*** Available data Section Begins ***
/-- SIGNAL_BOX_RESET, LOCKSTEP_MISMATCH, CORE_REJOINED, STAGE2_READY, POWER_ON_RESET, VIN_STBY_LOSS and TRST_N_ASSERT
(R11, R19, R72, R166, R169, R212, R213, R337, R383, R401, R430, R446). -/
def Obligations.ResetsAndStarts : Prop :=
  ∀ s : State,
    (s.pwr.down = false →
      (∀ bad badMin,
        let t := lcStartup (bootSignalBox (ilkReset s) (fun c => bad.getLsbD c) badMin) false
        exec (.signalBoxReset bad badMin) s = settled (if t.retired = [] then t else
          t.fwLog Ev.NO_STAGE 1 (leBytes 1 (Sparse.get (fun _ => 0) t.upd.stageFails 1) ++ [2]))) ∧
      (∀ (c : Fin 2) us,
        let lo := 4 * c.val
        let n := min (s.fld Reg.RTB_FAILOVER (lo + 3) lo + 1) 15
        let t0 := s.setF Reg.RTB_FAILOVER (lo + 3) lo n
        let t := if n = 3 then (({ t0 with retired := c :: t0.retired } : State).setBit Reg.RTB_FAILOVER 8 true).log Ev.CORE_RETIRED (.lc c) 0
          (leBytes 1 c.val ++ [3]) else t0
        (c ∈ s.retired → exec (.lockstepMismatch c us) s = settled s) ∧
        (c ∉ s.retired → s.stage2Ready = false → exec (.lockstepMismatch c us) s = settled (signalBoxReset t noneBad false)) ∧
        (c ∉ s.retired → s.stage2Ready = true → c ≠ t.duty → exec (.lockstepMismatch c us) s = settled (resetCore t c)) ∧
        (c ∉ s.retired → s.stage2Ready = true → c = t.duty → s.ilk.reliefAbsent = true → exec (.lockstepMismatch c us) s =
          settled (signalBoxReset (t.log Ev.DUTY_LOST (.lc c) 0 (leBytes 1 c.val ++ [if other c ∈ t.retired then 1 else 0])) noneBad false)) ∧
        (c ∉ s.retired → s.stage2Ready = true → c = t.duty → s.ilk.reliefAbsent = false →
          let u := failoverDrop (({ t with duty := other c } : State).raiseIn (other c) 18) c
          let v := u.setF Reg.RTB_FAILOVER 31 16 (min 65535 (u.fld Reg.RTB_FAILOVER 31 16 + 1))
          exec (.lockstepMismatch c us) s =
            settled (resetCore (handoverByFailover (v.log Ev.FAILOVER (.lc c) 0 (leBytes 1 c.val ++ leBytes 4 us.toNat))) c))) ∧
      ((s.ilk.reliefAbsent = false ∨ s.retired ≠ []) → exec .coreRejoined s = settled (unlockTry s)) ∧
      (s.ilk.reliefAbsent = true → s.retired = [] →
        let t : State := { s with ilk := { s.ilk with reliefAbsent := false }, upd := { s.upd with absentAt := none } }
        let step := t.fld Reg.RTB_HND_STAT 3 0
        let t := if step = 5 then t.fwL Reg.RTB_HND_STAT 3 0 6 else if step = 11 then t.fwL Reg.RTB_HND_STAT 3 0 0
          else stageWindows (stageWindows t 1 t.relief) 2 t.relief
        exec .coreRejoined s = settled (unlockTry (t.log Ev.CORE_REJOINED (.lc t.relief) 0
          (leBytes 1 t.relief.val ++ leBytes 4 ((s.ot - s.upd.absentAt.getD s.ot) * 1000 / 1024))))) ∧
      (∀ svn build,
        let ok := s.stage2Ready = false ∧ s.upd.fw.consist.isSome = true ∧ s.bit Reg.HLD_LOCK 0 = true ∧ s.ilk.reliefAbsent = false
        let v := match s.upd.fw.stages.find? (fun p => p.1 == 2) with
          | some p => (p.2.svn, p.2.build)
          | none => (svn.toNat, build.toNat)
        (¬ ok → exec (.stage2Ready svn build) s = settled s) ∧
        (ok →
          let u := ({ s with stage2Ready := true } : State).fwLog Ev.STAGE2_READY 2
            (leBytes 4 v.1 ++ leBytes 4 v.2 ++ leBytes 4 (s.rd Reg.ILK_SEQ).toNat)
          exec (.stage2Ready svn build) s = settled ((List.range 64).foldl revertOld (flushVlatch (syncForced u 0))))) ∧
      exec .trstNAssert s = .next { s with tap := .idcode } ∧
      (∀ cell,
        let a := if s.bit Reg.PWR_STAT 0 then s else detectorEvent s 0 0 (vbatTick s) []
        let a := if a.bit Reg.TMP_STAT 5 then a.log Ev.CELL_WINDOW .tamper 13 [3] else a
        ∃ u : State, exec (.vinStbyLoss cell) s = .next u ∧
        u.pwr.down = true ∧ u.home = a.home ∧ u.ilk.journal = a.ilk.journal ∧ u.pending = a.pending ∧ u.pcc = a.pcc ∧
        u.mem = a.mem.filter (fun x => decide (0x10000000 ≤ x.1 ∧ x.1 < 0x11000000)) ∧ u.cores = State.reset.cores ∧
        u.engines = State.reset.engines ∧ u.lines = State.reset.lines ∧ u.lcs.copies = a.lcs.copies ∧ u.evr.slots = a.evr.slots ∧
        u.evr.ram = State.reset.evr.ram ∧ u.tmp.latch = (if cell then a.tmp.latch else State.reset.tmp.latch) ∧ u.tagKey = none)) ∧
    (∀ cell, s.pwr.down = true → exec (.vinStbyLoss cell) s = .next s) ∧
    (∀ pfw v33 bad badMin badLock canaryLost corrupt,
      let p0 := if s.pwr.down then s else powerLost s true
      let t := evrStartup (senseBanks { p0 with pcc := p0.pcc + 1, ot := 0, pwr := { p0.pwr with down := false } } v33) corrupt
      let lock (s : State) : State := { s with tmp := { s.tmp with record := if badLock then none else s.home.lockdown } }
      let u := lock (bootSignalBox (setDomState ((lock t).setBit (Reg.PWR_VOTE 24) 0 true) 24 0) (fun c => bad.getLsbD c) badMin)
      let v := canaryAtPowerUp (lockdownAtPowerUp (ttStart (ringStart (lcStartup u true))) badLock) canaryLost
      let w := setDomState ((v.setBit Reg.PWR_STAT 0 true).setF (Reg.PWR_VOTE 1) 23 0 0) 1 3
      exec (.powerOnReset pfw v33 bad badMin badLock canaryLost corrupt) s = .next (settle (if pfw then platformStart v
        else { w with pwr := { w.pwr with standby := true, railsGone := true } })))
*** Available data Section Ends ***
**Goal of the exercise:** Start with the line above that contains "exec (.stage2Ready svn build) s = settled ((List.range" and end with the line that contains "let a := if s.bit". Write out those lines exactly, and only those.

**Response to the exercise:**
          exec (.stage2Ready svn build) s = settled ((List.range 64).foldl revertOld (flushVlatch (syncForced u 0))))) ∧
      exec .trstNAssert s = .next { s with tap := .idcode } ∧
      (∀ cell,
        let a := if s.bit Reg.PWR_STAT 0 then s else detectorEvent s 0 0 (vbatTick s) []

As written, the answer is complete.